The problem — In the entries that follow, find the line containing "s.homes := rfl"; from there, copy every line exactly through the line containing "s.agenda := rfl".

Provided material —
-- ==== Sys2Proof/Laws/State.lean ====
section
/-!
SUPPORT. What each update of the state leaves, field by field and through each accessor; what the accessor of the updated
field gives.
-/

namespace Sys2Proof.Machine

/-! ### `setTh` -/

@[simp] theorem State.setTh_units (s : State) (t : Nat) (v : Thread) : (s.setTh t v).units = s.units := rfl
@[simp] theorem State.setTh_clusters (s : State) (t : Nat) (v : Thread) : (s.setTh t v).clusters = s.clusters := rfl
@[simp] theorem State.setTh_ctxs (s : State) (t : Nat) (v : Thread) : (s.setTh t v).ctxs = s.ctxs := rfl
@[simp] theorem State.setTh_streams (s : State) (t : Nat) (v : Thread) : (s.setTh t v).streams = s.streams := rfl
@[simp] theorem State.setTh_queues (s : State) (t : Nat) (v : Thread) : (s.setTh t v).queues = s.queues := rfl
@[simp] theorem State.setTh_homes (s : State) (t : Nat) (v : Thread) : (s.setTh t v).homes = s.homes := rfl
@[simp] theorem State.setTh_tlbs (s : State) (t : Nat) (v : Thread) : (s.setTh t v).tlbs = s.tlbs := rfl
@[simp] theorem State.setTh_pkg (s : State) (t : Nat) (v : Thread) : (s.setTh t v).pkg = s.pkg := rfl
@[simp] theorem State.setTh_mem (s : State) (t : Nat) (v : Thread) : (s.setTh t v).mem = s.mem := rfl
@[simp] theorem State.setTh_empties (s : State) (t : Nat) (v : Thread) : (s.setTh t v).empties = s.empties := rfl
@[simp] theorem State.setTh_poison (s : State) (t : Nat) (v : Thread) : (s.setTh t v).poison = s.poison := rfl
@[simp] theorem State.setTh_reqs (s : State) (t : Nat) (v : Thread) : (s.setTh t v).reqs = s.reqs := rfl
@[simp] theorem State.setTh_msgs (s : State) (t : Nat) (v : Thread) : (s.setTh t v).msgs = s.msgs := rfl
@[simp] theorem State.setTh_steals (s : State) (t : Nat) (v : Thread) : (s.setTh t v).steals = s.steals := rfl
@[simp] theorem State.setTh_pairs (s : State) (t : Nat) (v : Thread) : (s.setTh t v).pairs = s.pairs := rfl
@[simp] theorem State.setTh_agenda (s : State) (t : Nat) (v : Thread) : (s.setTh t v).agenda = s.agenda := rfl
@[simp] theorem State.setTh_timers (s : State) (t : Nat) (v : Thread) : (s.setTh t v).timers = s.timers := rfl
@[simp] theorem State.setTh_plan (s : State) (t : Nat) (v : Thread) : (s.setTh t v).plan = s.plan := rfl
@[simp] theorem State.setTh_ev (s : State) (t : Nat) (v : Thread) : (s.setTh t v).ev = s.ev := rfl
@[simp] theorem State.setTh_focus (s : State) (t : Nat) (v : Thread) : (s.setTh t v).focus = s.focus := rfl
@[simp] theorem State.setTh_resume (s : State) (t : Nat) (v : Thread) : (s.setTh t v).resume = s.resume := rfl
@[simp] theorem State.setTh_split (s : State) (t : Nat) (v : Thread) : (s.setTh t v).split = s.split := rfl
@[simp] theorem State.setTh_now (s : State) (t : Nat) (v : Thread) : (s.setTh t v).now = s.now := rfl
@[simp] theorem State.setTh_skew (s : State) (t : Nat) (v : Thread) : (s.setTh t v).skew = s.skew := rfl
@[simp] theorem State.setTh_fresh (s : State) (t : Nat) (v : Thread) : (s.setTh t v).fresh = s.fresh := rfl
@[simp] theorem State.setTh_free (s : State) (t : Nat) (v : Thread) : (s.setTh t v).free = s.free := rfl
@[simp] theorem State.setTh_core (s : State) (t : Nat) (v : Thread) (k : Nat) : (s.setTh t v).core k = s.core k := rfl
@[simp] theorem State.setTh_cluster (s : State) (t : Nat) (v : Thread) (k : Nat) : (s.setTh t v).cluster k = s.cluster k := rfl
@[simp] theorem State.setTh_ctx (s : State) (t : Nat) (v : Thread) (k : Nat) : (s.setTh t v).ctx k = s.ctx k := rfl
@[simp] theorem State.setTh_stream (s : State) (t : Nat) (v : Thread) (k : Nat) : (s.setTh t v).stream k = s.stream k := rfl
@[simp] theorem State.setTh_queue (s : State) (t : Nat) (v : Thread) (k : Nat) : (s.setTh t v).queue k = s.queue k := rfl
@[simp] theorem State.setTh_home (s : State) (t : Nat) (v : Thread) (k : Nat) : (s.setTh t v).home k = s.home k := rfl
@[simp] theorem State.setTh_tlb (s : State) (t : Nat) (v : Thread) (k : Nat) : (s.setTh t v).tlb k = s.tlb k := rfl
@[simp] theorem State.setTh_req (s : State) (t : Nat) (v : Thread) (k : Nat) : (s.setTh t v).req k = s.req k := rfl
@[simp] theorem State.setTh_read (s : State) (t : Nat) (v : Thread) (k n : Nat) : (s.setTh t v).read k n = s.read k n := rfl
@[simp] theorem State.setTh_full (s : State) (t : Nat) (v : Thread) (k : Nat) : (s.setTh t v).full k = s.full k := rfl
@[simp] theorem State.setTh_arg (s : State) (t : Nat) (v : Thread) (k : Nat) : (s.setTh t v).arg k = s.arg k := rfl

Exercise response —
@[simp] theorem State.setTh_homes (s : State) (t : Nat) (v : Thread) : (s.setTh t v).homes = s.homes := rfl
@[simp] theorem State.setTh_tlbs (s : State) (t : Nat) (v : Thread) : (s.setTh t v).tlbs = s.tlbs := rfl
@[simp] theorem State.setTh_pkg (s : State) (t : Nat) (v : Thread) : (s.setTh t v).pkg = s.pkg := rfl
@[simp] theorem State.setTh_mem (s : State) (t : Nat) (v : Thread) : (s.setTh t v).mem = s.mem := rfl
@[simp] theorem State.setTh_empties (s : State) (t : Nat) (v : Thread) : (s.setTh t v).empties = s.empties := rfl
@[simp] theorem State.setTh_poison (s : State) (t : Nat) (v : Thread) : (s.setTh t v).poison = s.poison := rfl
@[simp] theorem State.setTh_reqs (s : State) (t : Nat) (v : Thread) : (s.setTh t v).reqs = s.reqs := rfl
@[simp] theorem State.setTh_msgs (s : State) (t : Nat) (v : Thread) : (s.setTh t v).msgs = s.msgs := rfl
@[simp] theorem State.setTh_steals (s : State) (t : Nat) (v : Thread) : (s.setTh t v).steals = s.steals := rfl
@[simp] theorem State.setTh_pairs (s : State) (t : Nat) (v : Thread) : (s.setTh t v).pairs = s.pairs := rfl
@[simp] theorem State.setTh_agenda (s : State) (t : Nat) (v : Thread) : (s.setTh t v).agenda = s.agenda := rfl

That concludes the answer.